Dear Readers,

This edition of the Chronicle examines upcoming changes in EU platform regulation. Specifically, it focuses on the EU Digital Services Act (“DSA”) from a competition perspective. The DSA is perhaps little understood compared to its companion regulation: the Digital Markets Act (“DMA”), which explicitly aims to increase the contestability of digital markets. But the DSA, particularly via its modification of liability rules for platforms, will also have competitive effects on digital platforms. 

The DSA sets itself the laudable aim of ensuring a “safe, predictable and trusted online environment” by targeting various forms of harmful behaviors online, including the spread of illegal and harmful content, such as disinformation. Indeed, the DSA is remarkable in its ambition, as noted by Michèle Ledger & Laura Sboarina. The DSA explicitly seeks to make the internet a “safer place,” while also seeking to protect fundamental rights and enhance consumer protection. This new regulatory framework places important responsibilities on intermediary services, depending on their reach and size relating to the moderation of content. Julia Apostle, Kelly Hagedorn, Christian Schroder & Adele Harrison further detail the obligations imposed by the DSA. Despite the DSA coming into force in February 2023, many businesses do not know yet that are subject to the DSA. The authors provide an overview of the DSA, including its scope of application, key obligations, when they take effect, and sanctions for violations. 

It also covers other aspects of digital services, such as exploitative online advertising and “dark patterns,” including manipulative and coercive user interface designs. That said, the DSA does not address the moderation of media services (but this is now covered in the Commission’s proposed European Media Freedom Act). The authors query whether the DSA will deliver on its promise, or whether it is too ambitious.

Turning to more concrete aspects of the changes to the rules governing platforms, Maciej Sobolewski & Néstor Duch-Brown argue that the DSA, via the modification of liability rules for platforms, could also bring about competitive effects in the platform economy. The authors, after setting out the case for reform, conjecture as to how platforms might adapt to the new rules. Finally, they hypothesize as to how the DSA might affect competition between large and small platforms via changes in content curation behavior. 

Delving further into the detail, Katie Pentney explores the particular due diligence obligations the DSA places on large online platforms, like Facebook and Twitter, to achieve its ends. As the author notes, the vagueness of the provisions, the deference afforded to these platforms, and the disjointed approach to harmful content such as disinformation may hamper the DSA’s ability to fulfil its promise. This article sets out the key provisions of the heightened due diligence framework, the underlying compromises made during the negotiations, and the lingering challenges that lie ahead.

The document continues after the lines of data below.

theorem launch_bad (hbad : b.length ≠ 136 ∨ (launchReq b).bad = true) : exec (.launch h b) s = .next (s.finishCmd h 6 1 []) := by
  rw [Laws.exec_launch]
  unfold execLaunch
  rw [hown]
  exact if_pos (by simpa [imp_iff_not_or] using hbad)

end

end

end Sys2Proof.Machine

/-!
# Commands about counters, bytes and events

A lemma for each command of a host that reads or writes memory or takes event records (R125, R128, R134, R210).
-/

namespace Sys2Proof.Machine

open Claims

section
variable {s u : State} {h : CmdHead} {te : TenantSt} (hown : s.tenant h.tenant = some te)
include hown

/-! ### CNTSET (R128) -/

section
variable {va : Word} {loc : Nat} (hword : va.toNat % 8 = 0 ∧ s.prep h.tenant .wr [(va.toNat, 8)] = .ok u
  ∧ (∃ w, u.pieceLoc h.tenant va.toNat = some (loc, w)) ∧ u.locked loc 8 = false ∧ u.readsPoison h.tenant [(va.toNat, 8)] = false)
include hword

/-- The checks of CNTSET pass on a word that can be written and read. -/
theorem State.cntset_of_word (c : Cmd) (k : State → Nat → Res) : s.cntset h c va (fun u loc _ => k u loc) = k u loc := by
  obtain ⟨halign, hprep, ⟨w, hpiece⟩, hlock, hpoison⟩ := hword
  unfold State.cntset
  rw [hown, if_neg (by simp), if_neg (not_not.mpr halign), hprep]
  dsimp only
  rw [hpiece]
  dsimp only
  rw [if_neg (ne_true_of_eq_false hlock), if_neg (ne_true_of_eq_false hpoison)]

theorem cntsetSet_spec (v : Word) : exec (.cntsetSet h va v) s =
    .next (((u.hostWrite h.tenant loc (bytesLE 8 v.toNat)).settle [.fire loc]).finishCmd h 7 0 (bytesLE 8 (u.natAtLoc loc 8))) := by
  rw [Laws.exec_cntsetSet]
  exact State.cntset_of_word hown hword _ (fun u loc =>
    .next (((u.hostWrite h.tenant loc (bytesLE 8 v.toNat)).settle [.fire loc]).finishCmd h 7 0 (bytesLE 8 (u.natAtLoc loc 8))))

theorem cntsetDec_spec (v : Word) :
    let old := u.natAtLoc loc 8
    let n := v.toNat % 2 ^ 32
    (old % 2 ^ 32 < n → exec (.cntsetDec h va v) s = .next (u.finishCmd h 7 1 []))
    ∧ (n = 0 → exec (.cntsetDec h va v) s = .next (u.finishCmd h 7 0 (bytesLE 8 old)))
    ∧ (n ≤ old % 2 ^ 32 → n ≠ 0 → exec (.cntsetDec h va v) s =
        .next (((u.hostWrite h.tenant loc (bytesLE 8 (old - n))).settle [.fire loc]).finishCmd h 7 0 (bytesLE 8 old))) := by
  intro old n
  have hexec : exec (.cntsetDec h va v) s = if old % 2 ^ 32 < n then .next (u.finishCmd h 7 1 [])
      else if n = 0 then .next (u.finishCmd h 7 0 (bytesLE 8 old))
      else .next (((u.hostWrite h.tenant loc (bytesLE 8 (old - n))).settle [.fire loc]).finishCmd h 7 0 (bytesLE 8 old)) := by
    rw [Laws.exec_cntsetDec]
    exact State.cntset_of_word hown hword _ (fun u loc =>
      if u.natAtLoc loc 8 % 2 ^ 32 < n then .next (u.finishCmd h 7 1 [])
      else if n = 0 then .next (u.finishCmd h 7 0 (bytesLE 8 (u.natAtLoc loc 8)))
      else .next (((u.hostWrite h.tenant loc (bytesLE 8 (u.natAtLoc loc 8 - n))).settle [.fire loc]).finishCmd h 7 0 (bytesLE 8 (u.natAtLoc loc 8))))
  refine ⟨fun hlt => hexec.trans (if_pos hlt), fun hn => hexec.trans ((if_neg (by omega)).trans (if_pos hn)),
    fun hle hn => hexec.trans ((if_neg (Nat.not_lt.mpr hle)).trans (if_neg hn))⟩

end

/-! ### COPYIN and COPYOUT (R125) -/

theorem copyin_spec {va : Word} {b : List Byte} (hne : b ≠ []) (hlen : b.length ≤ 8192)
    (hprep : s.prep h.tenant .wr (splitPages 4 va.toNat b.length) = .ok u)
    (hfree : ∀ e ∈ splitPages 4 va.toNat b.length, ∀ y, u.pieceLoc h.tenant e.1 = some y → u.locked y.1 e.2 = false) :
    let l := splitPages 4 va.toNat b.length
    exec (.copyin h va b) s = .next (((l.foldl (fun v e => match v.pieceLoc h.tenant e.1 with
      | some y => v.hostWrite h.tenant y.1 ((b.drop (e.1 - va.toNat)).take e.2)
      | none => v) u).onTenant h.tenant (fun y => { y with marked := y.marked.filter (fun p =>
        !((l.filter (fun e => e.2 == 4096)).map (·.1)).contains p) })).finishCmd h 8 0 []) := by
  intro l
  have hgood : ¬ (b.isEmpty || decide (8192 < b.length)) = true := by
    simp only [Bool.or_eq_true, List.isEmpty_iff, decide_eq_true_eq]
    exact not_or.mpr ⟨hne, by omega⟩
  have hunlocked : ¬ (l.any fun e => match u.pieceLoc h.tenant e.1 with | some x => u.locked x.1 e.2 | none => false) = true := by
    rw [List.any_eq_true]
    rintro ⟨e, he, hlock⟩
    cases hp : u.pieceLoc h.tenant e.1 with
    | none => rw [hp] at hlock; exact Bool.false_ne_true hlock
    | some y =>
      rw [hp] at hlock
      exact Bool.false_ne_true ((hfree e he y hp).symm.trans hlock)
  rw [Laws.exec_copyin]
  unfold execCopyin
  rw [hown, if_neg (by simp), if_neg hgood]
  dsimp only
  rw [hprep]
  exact if_neg hunlocked

theorem copyout_spec {va : Word} {n : Nat} (hn : 0 < n) (hlen : n ≤ 8192) (hprep : s.prep h.tenant .rd (splitPages 4 va.toNat n) = .ok u) :
    (u.readsPoison h.tenant (splitPages 4 va.toNat n) = true → exec (.copyout h va n) s = .next (u.finishCmd h 9 6 []))
    ∧ (u.readsPoison h.tenant (splitPages 4 va.toNat n) = false → exec (.copyout h va n) s = .next (u.finishCmd h 9 0
        ((splitPages 4 va.toNat n).flatMap (fun e => match u.pieceLoc h.tenant e.1 with | some y => u.bytesAt y.1 e.2 | none => [])))) := by
  have hgood : ¬ (decide (n = 0) || decide (8192 < n)) = true := by
    simp only [Bool.or_eq_true, decide_eq_true_eq]
    omega
  rw [Laws.exec_copyout]
  unfold execCopyout
  rw [hown, if_neg (by simp), if_neg hgood]
  dsimp only
  rw [hprep]
  exact ⟨fun hp => if_pos hp, fun hp => if_neg (ne_true_of_eq_false hp)⟩

/-! ### WAITEV (R134) -/

theorem waitev_spec {m : Word} {n us : Nat} (hn : 0 < n) (hn64 : n ≤ 64) (hus : us ≤ 10000000) (hnew : ∀ w ∈ te.waits, w.head ≠ h) :
    let hit := (te.events.filter (fun e => m.toNat.testBit (e.code.toNat % 64))).take n
    (hit ≠ [] ∨ us = 0 → exec (.waitev h m n us) s = .next ((s.onTenant h.tenant (fun y =>
      { y with events := y.events.filter (fun e => !hit.contains e) })).finishCmd h 0x0A 0 (hit.flatMap (·.bytes))))
    ∧ (hit = [] → us ≠ 0 → exec (.waitev h m n us) s = .next ((s.leaveQueue h).onTenant h.tenant (fun y => { y with waits := y.waits ++
        [{ head := h, mask := m, max := n, ends := s.cycle.toNat + 4000 * us }] }))) := by
  intro hit
  have hgood : ¬ (decide (n = 0) || decide (64 < n) || decide (10000000 < us)) = true := by
    simp only [Bool.or_eq_true, decide_eq_true_eq]
    omega
  have hfirst : ¬ (te.waits.any fun w => w.head == h) = true := by simpa using hnew
  have hexec : exec (.waitev h m n us) s = if (!hit.isEmpty || decide (us = 0)) = true then
        .next ((s.onTenant h.tenant (fun y => { y with events := y.events.filter (fun e => !hit.contains e) })).finishCmd h 0x0A 0 (hit.flatMap (·.bytes)))
      else .next ((s.leaveQueue h).onTenant h.tenant (fun y => { y with waits := y.waits ++
        [{ head := h, mask := m, max := n, ends := s.cycle.toNat + 4000 * us }] })) := by
    rw [Laws.exec_waitev]
    unfold execWaitev
    rw [hown]
    dsimp only
    rw [if_neg hgood, if_neg hfirst]
    rfl
  refine ⟨fun hnow => hexec.trans (if_pos ?_), fun hnone hwait => hexec.trans (if_neg ?_)⟩
  · rcases hnow with hsome | hzero
    · rw [List.isEmpty_eq_false_iff.mpr hsome]
      rfl
    · rw [hzero]
      exact Bool.or_true _
  · rw [hnone, decide_eq_false hwait]
    decide

theorem waitevTimeout_spec (hover : ∃ w ∈ te.waits, w.head = h ∧ w.ends ≤ s.cycle.toNat) :
    exec (.waitevTimeout h) s = .next ((s.onTenant h.tenant (fun y => { y with waits := y.waits.filter (fun w => !(w.head == h)) })).answer h 0x0A 0 []) := by
  have hany : (te.waits.any fun w => w.head == h && decide (w.ends ≤ s.cycle.toNat)) = true := by simpa using hover
  rw [Laws.exec_waitevTimeout]
  unfold execWaitevTimeout
  rw [hown]
  exact if_pos hany

/-! ### PAGEDATA and PAGEOUT (R210) -/

theorem pagedata_spec {k : BitVec 44} {o : Nat} {b : List Byte} {f : PageXfer} (hf : te.fetches.find? (fun f => f.handle == k.toNat) = some f) (hne : b ≠ [])
    (hlen : b.length ≤ 8192) (hfit : o + b.length ≤ 2 ^ f.bits) :
    let loc := ownLoc (f.frame * 4096 + o)
    let u := s.applyWrite loc b (s.homeSlice loc) .local
    exec (.pagedata h k o b false) s = .next (u.finishCmd h 0x11 0 [])
    ∧ ∀ w, te.windowAt f.va = some w →
      let v := (((u.mapPage h.tenant f.va.toNat ((({ w with tier := 0, pbase := f.frame, va := f.va } : Window).pte f.va.toNat).toNat) f.bits).tlbPage
        h.tenant f.va.toNat).onTenant h.tenant (fun y => { y with fetches := y.fetches.filter (fun g => !(g.handle == k.toNat)) }))
      exec (.pagedata h k o b true) s = .next ((v.resumeFetched.settle (v.completions h.tenant)).finishCmd h 0x11 0 []) := by
  have hgood : ¬ (b.isEmpty || decide (8192 < b.length) || decide (2 ^ f.bits < o + b.length)) = true := by
    simp only [Bool.or_eq_true, List.isEmpty_iff, decide_eq_true_eq]
    rintro ((h | h) | h)
    exacts [hne h, absurd h (by omega), absurd h (by omega)]
  intro loc u
  refine ⟨?_, fun w hw => ?_⟩
  · rw [Laws.exec_pagedata]
    unfold execPagedata
    rw [hown]
    dsimp only
    rw [hf]
    exact if_neg hgood
  · rw [Laws.exec_pagedata]
    unfold execPagedata
    rw [hown]
    dsimp only
    rw [hf]
    dsimp only
    rw [if_neg hgood, if_neg (by decide), hw]
    rfl

theorem pageout_spec {k : BitVec 44} {o n : Nat} {e : PageXfer} (he : te.evictions.find? (fun e => e.handle == k.toNat) = some e) (hn : 0 < n)
    (hlen : n ≤ 8192) (hfit : o + n ≤ 2 ^ e.bits) :
    let loc := ownLoc (e.frame * 4096 + o)
    (s.poisoned loc n = true → ∀ b, exec (.pageout h k o n b) s = .next (s.finishCmd h 0x12 6 []))
    ∧ (s.poisoned loc n = false → exec (.pageout h k o n false) s = .next (s.finishCmd h 0x12 0 (s.bytesAt loc n)))
    ∧ (s.poisoned loc n = false → ∃ u : State, exec (.pageout h k o n true) s = .next (u.finishCmd h 0x12 0 (s.bytesAt loc n))
        ∧ (s.fetching = [] → u = s.onTenant h.tenant (fun y => { y with evictions := y.evictions.filter (fun g => !(g.handle == k.toNat)) }))) := by
  have hgood : ¬ (decide (n = 0) || decide (8192 < n) || decide (2 ^ e.bits < o + n)) = true := by
    simp only [Bool.or_eq_true, decide_eq_true_eq]
    omega
  intro loc
  refine ⟨fun hp b => ?_, fun hp => ?_, fun hp => ?_⟩
  · rw [Laws.exec_pageout]
    unfold execPageout
    rw [hown]
    dsimp only
    rw [he]
    exact (if_neg hgood).trans (if_pos hp)
  · rw [Laws.exec_pageout]
    unfold execPageout
    rw [hown]
    dsimp only
    rw [he]
    exact (if_neg hgood).trans (if_neg (ne_true_of_eq_false hp))
  · rw [Laws.exec_pageout]
    unfold execPageout
    rw [hown]
    dsimp only
    rw [he]
    refine ⟨_, (if_neg hgood).trans (if_neg (ne_true_of_eq_false hp)), fun hnone => ?_⟩
    have hfetching : (s.onTenant h.tenant (fun y => { y with evictions := y.evictions.filter (fun g => !(g.handle == k.toNat)) })).fetching = [] :=
      ((State.Tells.onTenant ..).keeps State.fetching).trans hnone
    rw [if_pos rfl, if_pos rfl]
    exact congrArg (List.foldl _ _) (congrArg (List.filter _) hfetching)

end

end Sys2Proof.Machine

/-!
# Commands about groups, checkpoints and the package

A lemma for each command of a host about collective groups, checkpoints, attestation and power (R22, R111 to R115, R138, R410, R419).
-/

namespace Sys2Proof.Machine

open Claims

section
variable {s : State} {h : CmdHead}

/-! ### GROUP (R54, R410, R419) -/

/-- A group that is bound is among the entries of every router (R54). -/
theorem State.mem_bindGroup (s : State) (g : BitVec 32) {k : Nat} (hk : k < 20) : g.toNat ∈ SMap.look [] (s.bindGroup g).fab.groupTables k := by
  have hread : SMap.look [] (s.bindGroup g).fab.groupTables k = insNat (SMap.look [] s.fab.groupTables k) g.toNat :=
    foldl_range_at (g := fun (t : State) k => SMap.look [] t.fab.groupTables k) (w := fun _ l => insNat l g.toNat)
      (fun t k => SMap.look_alter_same t.fab.groupTables k (fun l => insNat l g.toNat))
      (fun t _ _ hne => SMap.look_alter_other t.fab.groupTables (fun l => insNat l g.toNat) hne) hk s
  rw [hread]
  exact mem_insNat.mpr (.inl rfl)

/-- A new group of a tenant, as GROUP CREATE makes it (R410). -/
def newGroup (b : GroupBody) (tn : Nat) : Group :=
  { tenant := tn, key := b.key, n := b.n, k := b.k, lag := b.lag, rule := b.rule, op := b.op, count := b.count, weights := b.weights,
    members := b.members, poisoned := false, openRound := 0#32, cur := Round.empty b.count, next := Round.empty b.count, arrived := [],
    dies := [], messages := [], flight := [], sending := [] }

/-- The state with a new group that is not bound yet. -/
def State.withGroup (s : State) (b : GroupBody) (tn : Nat) : State :=
  { s with lastGroup := s.lastGroup + 1, groups := SMap.put none s.groups (s.lastGroup + 1) (some (newGroup b tn)) }

section
variable {te : TenantSt} (hown : s.tenant h.tenant = some te)
include hown

theorem groupCreate_eq {b : GroupBody} (hgood : s.badGroup h.tenant b = false)
    (hroom : ∀ m ∈ b.members, m.1 = s.pkgid → (SMap.look [] s.fab.groupTables (s.physDie m.2)).length < 256) : exec (.groupCreate h b) s =
    .next (((s.withGroup b h.tenant).bindGroup (BitVec.ofNat 32 (s.lastGroup + 1))).finishCmd h 0x0B 0 (bytesLE 4 (s.lastGroup + 1))) := by
  have hfree : ¬ (((b.members.filter (fun m => m.1 == s.pkgid)).map (·.2)).eraseDups.any
      fun d => decide (256 ≤ (SMap.look [] s.fab.groupTables (s.physDie d)).length)) = true := by
    rw [List.any_eq_true]
    rintro ⟨d, hd, hfull⟩
    obtain ⟨m, hm, rfl⟩ := List.mem_map.mp (List.mem_eraseDups.mp hd)
    obtain ⟨hm, hmine⟩ := List.mem_filter.mp hm
    exact absurd (hroom m hm (eq_of_beq hmine)) (Nat.not_lt.mpr (of_decide_eq_true hfull))
  rw [Laws.exec_groupCreate]
  unfold execGroupCreate
  rw [hown, if_neg (by simp), if_neg (ne_true_of_eq_false hgood)]
  exact if_neg hfree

Taking yet a further deep cut, Oliver Budzinski & Madlen Karg discuss how the DSA will interact with algorithmic search and recommender systems. Such systems have the key function of pre-sorting the torrent of online information for users’ benefit. However, they also harbor the risk of competitive distortions and, perhaps more controversially, alleged ideological bias. 

The DSA responds to this concern primarily through the imposition of transparency obligations, which the authors analyze from a law and economics perspective. Contrary to the DSA’s vaunted aims, the authors conclude that the proposed approach neither prevents possible distortions of competition nor ideological media bias. Therefore, according to the authors, there is a risk that the DSA´s transparency requirements will become a paper tiger. 

These debates will no doubt continue to rage as the DSA is implemented (along with the DMA, its partner regulation). At this formative time in the development of online media regulation, the pieces in this Chronicle set the stage for the controversies to come, with a particular focus on their potential effects on competition.

As always, many thanks to our great panel of authors.